Pope Francis and his bond to Slovenia
Jorge Mario Bergoglio did not visit Slovenia as pope but he did visit as a Jesuit priest in his 30s when he had his first taste of potica - a pastry that he came to love and would forever associate with Slovenia.
The future pope visited Slovenia for the first time in 1970 when he spent a week with the Lazarists in Ljubljana as a guest of Franc Rode, the future archbishop of Ljubljana and cardinal, who like Bergoglio spent his youth in Argentina, CE Report quotes The Slovenia Times.
"He spent a week with me. I showed him Bled, the Postojna Cave, he was everywhere," Rode, the 90-year-old cardinal, remembers the visit by the late pope as quoted by the newspaper Delo.
Back in Slovenia the next winter, Bergoglio visited the Golar family near Škofja Loka for a day. Their son Andrej worked as librarian at the Jesuit university and seminary in San Miguel, near Buenos Aires. The Golar family served him potica, a traditional Slovenian nut pastry roll.
Pope Francis was a big fan of potica and would often receive it as a gift from Slovenia. Ahead of Christmas last December as many as nine were delivered to him from Ptuj.
Thanks to him, potica made global headlines in 2017, when Pope Francis jokingly asked Slovenian-born US First Lady Melania Trump whether she fed her husband on potica.
His question caused quite a confusion with the global media, as the interpreters and later journalists mistook the Slovenian cake (pronounced as "po-teet-sah") for pizza. The Vatican eventually made it clear, with the help of a Slovenian journalist, that the pope was in fact a fan of potica and would always mention it when meeting people from Slovenia.
Remembering Bergoglio's visit in the 1970s, Rode told TV Slovenia that the future pope also loved the opera The Tsar's Bride by Nikolai Rimsky-Korsakov that he took him to see in Ljubljana and would fondly remember it even 30 years on.

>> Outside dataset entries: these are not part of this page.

-- ==== Sys2Proof/Syntax.lean ====
section
/-! DEFINITION. The six commands (30_encoding.md R113). -/

namespace Sys2Proof

/-- A command of huffman_codec_core, one constructor per row of spec/opcode_table.json.
A command word carries no operand (R116), so no constructor does. -/
inductive Instr where
  /-- BUILD, 40_tree_builder.md R164. -/
  | build
  /-- GENLUT, 41_encoder.md R180. -/
  | genlut
  /-- ENCODE, 41_encoder.md R185. -/
  | encode
  /-- DECODE, 42_decoder.md R210. -/
  | decode
  /-- SERIALIZE, 43_container.md R230. -/
  | serialize
  /-- DESERIALIZE, 43_container.md R240. -/
  | deserialize
deriving DecidableEq, Repr

end Sys2Proof
end

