-- ==== Sys2Proof/Laws/Ops.lean ====
section
/-! SUPPORT. What each shared operation can do, said once: the range checks, raising an error, the step. -/

namespace Sys2Proof.Machine

/-! ### Checks -/

/-- No range error is found exactly when both ranges lie in DMEM and share no byte (20_memory.md R90, R91). -/
theorem State.rangeError_eq_none (s : State) : s.rangeError = none ↔ s.rangesFit := by
  unfold State.rangeError State.rangesFit State.srcInRange State.dstInRange State.overlaps
  by_cases h1 : s.srcAddr.toNat + s.srcLen.toNat ≤ s.cfg.dmemBytes
  · by_cases h2 : s.dstAddr.toNat + s.dstCap.toNat ≤ s.cfg.dmemBytes
    · simp [h1, h2]
      omega
    · simp [h1, h2]
  · simp [h1]

/-- A range error is RANGE or OVERLAP: a pre-check error. -/
theorem State.rangeError_preCheck {s : State} {e : Error} (h : s.rangeError = some e) :
    e.code.isExecution = false := by
  unfold State.rangeError at h
  split at h
  · cases h; rfl
  · split at h
    · cases h; rfl
    · split at h
      · cases h; rfl
      · cases h

/-- The bytes written fit the destination range when they are at most DST_CAP. -/
theorem State.rangesFit.dst {s : State} (h : s.rangesFit) {n : Nat} (hn : n ≤ s.dstCap.toNat) :
    s.dstAddr.toNat + n ≤ s.cfg.dmemBytes := by
  have := h.2.1
  omega

/-- After a passed range check nothing of the destination range is clipped. -/
theorem State.dstClipped_eq {s : State} (h : s.rangesFit) : s.dstClipped = s.dstCap.toNat := by
  have := h.2.1
  unfold State.dstClipped
  omega

/-! ### Raising an error -/

/-- A pre-check error changes the completion state alone (60_exceptions.md R266). -/
theorem State.raise_preCheck (s : State) (e : Error) (h : e.code.isExecution = false) :
    s.raise e = s.preCheckFailed e := by
  simp [State.raise, h, State.complete, State.preCheckFailed]

/-- An execution error loses the destination range (60_exceptions.md R266). -/
theorem State.raise_execution (s : State) (e : Error) (h : e.code.isExecution = true) :
    s.raise e = s.loseDst.complete e 0 := by
  simp [State.raise, h]

/-- An error is reported (60_exceptions.md R264). -/
theorem State.raise_failedWith (s : State) (e : Error) : (s.raise e).failedWith e := by
  unfold State.raise State.failedWith
  split <;> simp

/-- An error leaves every byte outside the destination range as it was (60_exceptions.md R266). -/
theorem State.byteAt_raise (s : State) (e : Error) {a : Nat}
    (h : a < s.dstAddr.toNat ∨ s.dstAddr.toNat + s.dstCap.toNat ≤ a) :
    (s.raise e).byteAt a = s.byteAt a := by
  cases he : e.code.isExecution with
  | false => rw [State.raise_preCheck s e he]; rfl
  | true =>
    rw [State.raise_execution s e he]
    refine State.byteAt_storeFree_outside s (n := s.dstClipped) ?_
    unfold State.dstClipped
    omega

/-- An error keeps the canonical form of DMEM. -/
theorem State.wf_raise (s : State) (e : Error) (h : Mem.wf s.cfg.dmemBytes s.dmem = true) :
    Mem.wf (s.raise e).cfg.dmemBytes (s.raise e).dmem = true := by
  cases he : e.code.isExecution with
  | false => rw [State.raise_preCheck s e he]; exact h
  | true => rw [State.raise_execution s e he]; exact State.wf_loseDst s h

/-! ### Resets -/

/-- Clearing the registers keeps every byte of DMEM (70_reset_and_hazards.md R302). -/
@[simp] theorem State.byteAt_clear (s : State) (a : Nat) : s.clear.byteAt a = s.byteAt a := by
  simp only [State.byteAt, State.clear_dmem, State.clear_powerOn]

/-- A soft reset of an idle engine, or of a command with no destination, aborts nothing (R302). -/
theorem State.abort_none {s : State}
    (h : s.phase = .idle ∨ ∃ w, s.phase = .busy w ∧ hasDestination w = false) : s.abort = s := by
  rcases h with h | ⟨w, h, hw⟩
  · simp only [State.abort, h]
  · simp [State.abort, h, hw]

/-- A soft reset of a command with a destination loses that destination (R303). -/
theorem State.abort_running {s : State} {w : Word} (h : s.phase = .busy w)
    (hw : hasDestination w = true) : s.abort = s.loseDst := by
  simp [State.abort, h, hw]

/-- A byte of a lost destination is a free value (R266, R303). -/
theorem State.byteAt_loseDst_inside (s : State) {j : Nat} (h : j < s.dstClipped) :
    s.loseDst.byteAt (s.dstAddr.toNat + j) = Config.freeByte s.draws j := by
  have hs := State.byteAt_store_inside s (a := s.dstAddr.toNat) (i := j)
    (bs := s.freeBytes s.dstClipped) (by simpa using h)
  have he : s.loseDst.byteAt (s.dstAddr.toNat + j) =
      (s.store s.dstAddr.toNat (s.freeBytes s.dstClipped)).byteAt (s.dstAddr.toNat + j) := rfl
  rw [he, hs]
  simp [State.freeBytes]

/-- A lost destination leaves the other bytes as they were (R266, R303). -/
theorem State.byteAt_loseDst_outside (s : State) {a : Nat}
    (h : a < s.dstAddr.toNat ∨ s.dstAddr.toNat + s.dstClipped ≤ a) :
    s.loseDst.byteAt a = s.byteAt a :=
  State.byteAt_storeFree_outside s h

/-- A free code is at most MAX_CODE_LEN = 255 bits long (00_scope.md R6, 10_state.md R57). -/
theorem length_freeCode (n i : Nat) : (freeCode n i).length ≤ 255 := by
  have := (Config.freeCodeLen n i).isLt
  simp only [freeCode, List.length_map, List.length_range]
  omega

/-- So is every code of a free LUT. -/
theorem length_codeAt_freeLut (n : Nat) (sym : Symbol) : (codeAt (freeLut n) sym).length ≤ 255 := by
  unfold codeAt freeLut
  rw [Vector.getElem_ofFn]
  exact length_freeCode n _

/-! ### The step -/

/-- With no event due the step is the engine's. -/
theorem step_of_no_event {s : State} (h : s.events = []) : step s = engineStep s := by
  simp [step, blockStep, h]

/-- With an event due the step is that event's. -/
theorem step_of_event {s : State} {e : Event} {rest : List Event} (h : s.events = e :: rest) :
    step s = eventStep e { s with events := rest } := by
  simp [step, blockStep, h]

/-- A busy engine's step runs the decoded command. -/
theorem engineStep_busy {s : State} {w : Word} {i : Instr} (h : s.phase = .busy w)
    (hd : decode w = .ok i) : engineStep s = exec i s := by
  simp [engineStep, complete, h, hd]

/-- All a step can do: an event of the host, or the engine's step. -/
theorem step_cases {s s' : State} (h : step s = .next s') :
    (∃ n off rest, s.events = .hostRead n off :: rest ∧
      s' = { (({ s with events := rest } : State).hostRead n off).2 with
             readData := (({ s with events := rest } : State).hostRead n off).1 }) ∨
    (∃ n off v rest, s.events = .hostWrite n off v :: rest ∧
      s' = ({ s with events := rest } : State).hostWrite n off v) ∨
    (∃ rest, s.events = .resetPulse :: rest ∧ s' = ({ s with events := rest } : State).hardReset) ∨
    (∃ rest, s.events = .engineTurn :: rest ∧ engineStep { s with events := rest } = .next s') ∨
    (s.events = [] ∧ engineStep s = .next s') := by
  cases hev : s.events with
  | nil =>
    rw [step_of_no_event hev] at h
    exact .inr (.inr (.inr (.inr ⟨rfl, h⟩)))
  | cons e rest =>
    rw [step_of_event hev] at h
    cases e with
    | hostRead n off =>
      simp only [eventStep, Host.Outcome.next.injEq] at h
      exact .inl ⟨n, off, rest, rfl, h.symm⟩
    | hostWrite n off v =>
      simp only [eventStep, Host.Outcome.next.injEq] at h
      exact .inr (.inl ⟨n, off, v, rest, rfl, h.symm⟩)
    | resetPulse =>
      simp only [eventStep, Host.Outcome.next.injEq] at h
      exact .inr (.inr (.inl ⟨rest, rfl, h.symm⟩))
    | engineTurn => exact .inr (.inr (.inr (.inl ⟨rest, rfl, h⟩)))

/-- All the engine's step can do: nothing while idle, a command, or ILLEGAL_CMD. -/
theorem engineStep_cases {s s' : State} (h : engineStep s = .next s') :
    (s.phase = .idle ∧ s' = s) ∨
    (∃ w i, s.phase = .busy w ∧ decode w = .ok i ∧ exec i s = .next s') ∨
    (∃ w r, s.phase = .busy w ∧ decode w = .error r ∧ s' = s.preCheckFailed (illegalError w)) := by
  unfold engineStep at h
  split at h
  · rename_i hp
    simp only [Host.Outcome.next.injEq] at h
    exact .inl ⟨hp, h.symm⟩
  · rename_i w hp
    unfold complete at h
    split at h
    · rename_i i hd
      exact .inr (.inl ⟨w, i, hp, hd, h⟩)
    · rename_i r hd
      simp only [Host.Outcome.next.injEq] at h
      rw [State.raise_preCheck s (illegalError w) rfl] at h
      exact .inr (.inr ⟨w, r, hp, hd, h.symm⟩)

/-- The low `n` bytes of a word, as a number. -/
theorem toNat_lowBytes (n : Nat) (v : Word) (h : n ≤ 4) : (lowBytes n v).toNat = v.toNat % 256 ^ n := by
  have hp : (2 : Nat) ^ (8 * n) = 256 ^ n := by rw [Nat.pow_mul]
  have hle : (256 : Nat) ^ n ≤ 256 ^ 4 := Nat.pow_le_pow_right (by decide) h
  have hmod : (2 ^ (8 * n) - 1) % 2 ^ 32 = 2 ^ (8 * n) - 1 := Nat.mod_eq_of_lt (by omega)
  rw [lowBytes, BitVec.toNat_and, BitVec.toNat_ofNat, hmod, Nat.and_two_pow_sub_one_eq_mod, hp]

/-- A host read changes the draws alone (20_memory.md R98). -/
theorem State.hostRead_state (s : State) (n : Size) (off : Offset) :
    (s.hostRead n off).2 = s ∨ (s.hostRead n off).2 = { s with draws := s.draws + 1 } := by
  unfold State.hostRead
  split
  · exact .inl rfl
  · split
    · unfold State.readRegBusy
      split
      · exact .inr rfl
      · split
        · exact .inr rfl
        · exact .inl rfl
    · exact .inl rfl
  · exact .inl rfl
  · split
    · exact .inr rfl
    · split
      · exact .inr rfl
      · split
        · exact .inl rfl
        · exact .inr rfl
  · split
    · exact .inr rfl
    · exact .inl rfl
  · split
    · exact .inr rfl
    · exact .inl rfl

end Sys2Proof.Machine
end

The pope knew Slovenia well also because of a sizeable Slovenian community in Argentina. He was an avid fan of San Lorenzo de Almagro, the football club from Boedo, the working class neighbourhood of Buenos Aires, and knew well its legendary goalkeeper Mirko Blažina (1925-2005), who was of Slovenian descent.
Former Slovenia international Andres - Andrej Vombergar also plays for San Lorenzo. When his father and mother took him and his two siblings to the Buenos Aires Cathedral in 2006 the Cardinal Bergoglio passed by and the father Marko told the children they should remember the man because he would be the pope one day.
Delo reports that the cardinal overheard him and asked laughingly whether this was some kind of prophecy. Marko Vombergar told him it was not prophecy but his immense wish. Bergoglio did become pope and was given Andrej Vombergar's national jersey as a gift by Slovenian Prime Minister Robert Golob in 2022.
Slovenians will have fond memories of the pope, be it believers or non-believers. In their tributes on his death on 21 April, the country's top officials remembered him as an inspiration for millions and as a fighter for justice and peace.